Exercise instructions |
Please retype the entries below exactly as they are written.
== Extracted data
-- ==== Sys2Proof/Machine/Dispatcher.lean ====
section
/-!
DEFINITION. Family D, the periodic channel dispatcher (41_dispatcher.md R154 to R156): `CH.SETUP`, `CH.FIRE`,
`CH.TEARDOWN`. A main-thread operation is given label by label: one micro-op, and where the main thread continues (R8, R32).
The argument `fs` is the stack below the operation: the label following its call, or nothing.
-/

namespace Sys2Proof.Machine

/-! ## CH.SETUP (R154) -/

/-- `s2a`: the rate and the offset join the context; a UART that is not initialised is initialised, one that is keeps
its rate and FIFO. -/
def State.setupUart (s : State) (c : Ch) : State :=
  let b := s.baudFor c
  let t := s.setCh c { s.ch.get c with baud := b, offsetUs := s.offsetFor c b }
  if (s.uart.get c).init then t else t.setUart c { init := true, baud := b, fifo := [] }

/-- `s5a`: the first deadline, and its seconds value into the dispatch slot. -/
def State.setupDeadline (s : State) (c : Ch) : Int := nextDeadline s.now (s.ch.get c).offsetUs

def setupAt (c : Ch) (fs : List Frame) (l : SetupAt) (s : State) : Result :=
  let goto (l' : SetupAt) (t : State) : Result := .next (t.at (.chSetup c l' :: fs))
  match l with
  | .s0 => goto .s1a (s.log (.chSetup c))
  | .s1a =>
    if (s.ch.get c).active then goto .s1b s
    else
      match s.claimDma with
      | none => s.raise .noDma
      | some (d, t) => goto .s1b (t.setCh c { t.ch.get c with dma := d })
  | .s1b =>
    if (s.ch.get c).active then goto .s1c s
    else
      match s.claimAlarm with
      | none => s.raise .noAlarm
      | some (a, t) => goto .s1c (t.setCh c { t.ch.get c with alarm := a, irq := s.irqOf a })
  | .s1c => goto .s2a (s.setCh c { s.ch.get c with active := true })
  | .s2a => goto .s2b (s.setupUart c)
  | .s2b => goto .s3a (s.setPin c { s.pin.get c with fn := .uartTx })
  | .s3a => goto .s3b (s.memWrite c .zero 0 (s.template c))
  | .s3b => goto .s3c (s.memWrite c .one 0 (s.template c))
  | .s3c => goto .s4a (s.setCh c { s.ch.get c with dispatchIdx := .zero })
  | .s4a => goto .s4b (s.bind (s.ch.get c).irq (.chFire c))
  | .s4b => goto .s5a (s.enableIrq (s.ch.get c).irq true)
  | .s5a =>
    goto (.s5b (s.setupDeadline c))
      (s.memWrite4 c (s.ch.get c).dispatchIdx (s.tofs c) (timeField (s.setupDeadline c)))
  | .s5b deadline => .next ((s.arm (s.ch.get c).alarm deadline).at fs)

/-- `CH.SETUP ch`: its next micro-op (assumption 4). -/
def execChSetup (c : Ch) (s : State) : Result :=
  s.running
    (match s.mpc with
    | .chSetup c' l :: fs => if c' = c then setupAt c fs l s else setupAt c s.mpc .s0 s
    | _ => setupAt c s.mpc .s0 s)

/-! ## CH.FIRE (R155) -/

/-- Lines `f2` to `f6`, after `TX.START`: acknowledge, next deadline, time field into the load slot, swap, re-arm. -/
def State.reschedule (s : State) (c : Ch) : State :=
  let x := s.ch.get c
  let d := nextDeadline s.now x.offsetUs
  let t := (s.acknowledge x.alarm).memWrite4 c (otherSlot x.dispatchIdx) (s.tofs c) (timeField d)
  (t.setCh c { x with dispatchIdx := otherSlot x.dispatchIdx }).arm x.alarm d

/-- `CH.FIRE ch`, one atomic step (R155, R22). A fault of `TX.START` leaves only the tag of `f0` behind (R253). -/
def execChFire (c : Ch) (s : State) : Result :=
  s.running
    (let t := s.log (.chFire c)
     match txStart c (t.ch.get c).dispatchIdx (t.len c) t with
     | .ok u => .next (u.reschedule c)
     | .error code => t.raise code)

/-! ## CH.TEARDOWN (R156) -/

/-- `t6`: abort any transfer in flight and release the data-mover channel. -/
def State.releaseDma (s : State) (d : Nat) : State :=
  s.modifyDma d fun x => { x with busy := false, claimed := false }

/-- `t7`: de-initialise the UART and the pin if they are exclusively owned. -/
def State.releaseUart (s : State) (c : Ch) : State :=
  if s.owned c then
    (s.setUart c { s.uart.get c with init := false, fifo := [] }).setPin c { s.pin.get c with fn := .none }
  else s

def teardownAt (c : Ch) (fs : List Frame) (l : TeardownAt) (s : State) : Result :=
  let goto (l' : TeardownAt) (t : State) : Result := .next (t.at (.chTeardown c l' :: fs))
  match l with
  | .t0 =>
    let t := s.log (.chTeardown c)
    if (s.ch.get c).active then goto .t1 t else .next (t.at fs)
  | .t1 => goto .t2 (s.disarm (s.ch.get c).alarm)
  | .t2 => goto .t3 (s.acknowledge (s.ch.get c).alarm)
  | .t3 => goto .t4 (s.enableIrq (s.ch.get c).irq false)
  | .t4 => goto .t5 (s.unclaimAlarm (s.ch.get c).alarm)
  | .t5 => goto .t6 (s.bind (s.ch.get c).irq .none)
  | .t6 => goto .t7 (s.releaseDma (s.ch.get c).dma)
  | .t7 => goto .t8 (s.releaseUart c)
  | .t8 => .next ((s.setCh c { s.ch.get c with active := false }).at fs)

/-- `CH.TEARDOWN ch`: its next micro-op (assumption 4). -/
def execChTeardown (c : Ch) (s : State) : Result :=
  s.running
    (match s.mpc with
    | .chTeardown c' l :: fs => if c' = c then teardownAt c fs l s else teardownAt c s.mpc .t0 s
    | _ => teardownAt c s.mpc .t0 s)

end Sys2Proof.Machine
end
====
Worked solution |
-- ==== Sys2Proof/Machine/Dispatcher.lean ====
section
/-!
DEFINITION. Family D, the periodic channel dispatcher (41_dispatcher.md R154 to R156): `CH.SETUP`, `CH.FIRE`,
`CH.TEARDOWN`. A main-thread operation is given label by label: one micro-op, and where the main thread continues (R8, R32).
The argument `fs` is the stack below the operation: the label following its call, or nothing.
-/

namespace Sys2Proof.Machine

/-! ## CH.SETUP (R154) -/

/-- `s2a`: the rate and the offset join the context; a UART that is not initialised is initialised, one that is keeps
its rate and FIFO. -/
def State.setupUart (s : State) (c : Ch) : State :=
  let b := s.baudFor c
  let t := s.setCh c { s.ch.get c with baud := b, offsetUs := s.offsetFor c b }
  if (s.uart.get c).init then t else t.setUart c { init := true, baud := b, fifo := [] }

/-- `s5a`: the first deadline, and its seconds value into the dispatch slot. -/
def State.setupDeadline (s : State) (c : Ch) : Int := nextDeadline s.now (s.ch.get c).offsetUs

def setupAt (c : Ch) (fs : List Frame) (l : SetupAt) (s : State) : Result :=
  let goto (l' : SetupAt) (t : State) : Result := .next (t.at (.chSetup c l' :: fs))
  match l with
  | .s0 => goto .s1a (s.log (.chSetup c))
  | .s1a =>
    if (s.ch.get c).active then goto .s1b s
    else
      match s.claimDma with
      | none => s.raise .noDma
      | some (d, t) => goto .s1b (t.setCh c { t.ch.get c with dma := d })
  | .s1b =>
    if (s.ch.get c).active then goto .s1c s
    else
      match s.claimAlarm with
      | none => s.raise .noAlarm
      | some (a, t) => goto .s1c (t.setCh c { t.ch.get c with alarm := a, irq := s.irqOf a })
  | .s1c => goto .s2a (s.setCh c { s.ch.get c with active := true })
  | .s2a => goto .s2b (s.setupUart c)
  | .s2b => goto .s3a (s.setPin c { s.pin.get c with fn := .uartTx })
  | .s3a => goto .s3b (s.memWrite c .zero 0 (s.template c))
  | .s3b => goto .s3c (s.memWrite c .one 0 (s.template c))
  | .s3c => goto .s4a (s.setCh c { s.ch.get c with dispatchIdx := .zero })
  | .s4a => goto .s4b (s.bind (s.ch.get c).irq (.chFire c))
  | .s4b => goto .s5a (s.enableIrq (s.ch.get c).irq true)
  | .s5a =>
    goto (.s5b (s.setupDeadline c))
      (s.memWrite4 c (s.ch.get c).dispatchIdx (s.tofs c) (timeField (s.setupDeadline c)))
  | .s5b deadline => .next ((s.arm (s.ch.get c).alarm deadline).at fs)

/-- `CH.SETUP ch`: its next micro-op (assumption 4). -/
def execChSetup (c : Ch) (s : State) : Result :=
  s.running
    (match s.mpc with
    | .chSetup c' l :: fs => if c' = c then setupAt c fs l s else setupAt c s.mpc .s0 s
    | _ => setupAt c s.mpc .s0 s)

/-! ## CH.FIRE (R155) -/

/-- Lines `f2` to `f6`, after `TX.START`: acknowledge, next deadline, time field into the load slot, swap, re-arm. -/
def State.reschedule (s : State) (c : Ch) : State :=
  let x := s.ch.get c
  let d := nextDeadline s.now x.offsetUs
  let t := (s.acknowledge x.alarm).memWrite4 c (otherSlot x.dispatchIdx) (s.tofs c) (timeField d)
  (t.setCh c { x with dispatchIdx := otherSlot x.dispatchIdx }).arm x.alarm d

/-- `CH.FIRE ch`, one atomic step (R155, R22). A fault of `TX.START` leaves only the tag of `f0` behind (R253). -/
def execChFire (c : Ch) (s : State) : Result :=
  s.running
    (let t := s.log (.chFire c)
     match txStart c (t.ch.get c).dispatchIdx (t.len c) t with
     | .ok u => .next (u.reschedule c)
     | .error code => t.raise code)

/-! ## CH.TEARDOWN (R156) -/

/-- `t6`: abort any transfer in flight and release the data-mover channel. -/
def State.releaseDma (s : State) (d : Nat) : State :=
  s.modifyDma d fun x => { x with busy := false, claimed := false }

/-- `t7`: de-initialise the UART and the pin if they are exclusively owned. -/
def State.releaseUart (s : State) (c : Ch) : State :=
  if s.owned c then
    (s.setUart c { s.uart.get c with init := false, fifo := [] }).setPin c { s.pin.get c with fn := .none }
  else s

def teardownAt (c : Ch) (fs : List Frame) (l : TeardownAt) (s : State) : Result :=
  let goto (l' : TeardownAt) (t : State) : Result := .next (t.at (.chTeardown c l' :: fs))
  match l with
  | .t0 =>
    let t := s.log (.chTeardown c)
    if (s.ch.get c).active then goto .t1 t else .next (t.at fs)
  | .t1 => goto .t2 (s.disarm (s.ch.get c).alarm)
  | .t2 => goto .t3 (s.acknowledge (s.ch.get c).alarm)
  | .t3 => goto .t4 (s.enableIrq (s.ch.get c).irq false)
  | .t4 => goto .t5 (s.unclaimAlarm (s.ch.get c).alarm)
  | .t5 => goto .t6 (s.bind (s.ch.get c).irq .none)
  | .t6 => goto .t7 (s.releaseDma (s.ch.get c).dma)
  | .t7 => goto .t8 (s.releaseUart c)
  | .t8 => .next ((s.setCh c { s.ch.get c with active := false }).at fs)

/-- `CH.TEARDOWN ch`: its next micro-op (assumption 4). -/
def execChTeardown (c : Ch) (s : State) : Result :=
  s.running
    (match s.mpc with
    | .chTeardown c' l :: fs => if c' = c then teardownAt c fs l s else teardownAt c s.mpc .t0 s
    | _ => teardownAt c s.mpc .t0 s)

end Sys2Proof.Machine
end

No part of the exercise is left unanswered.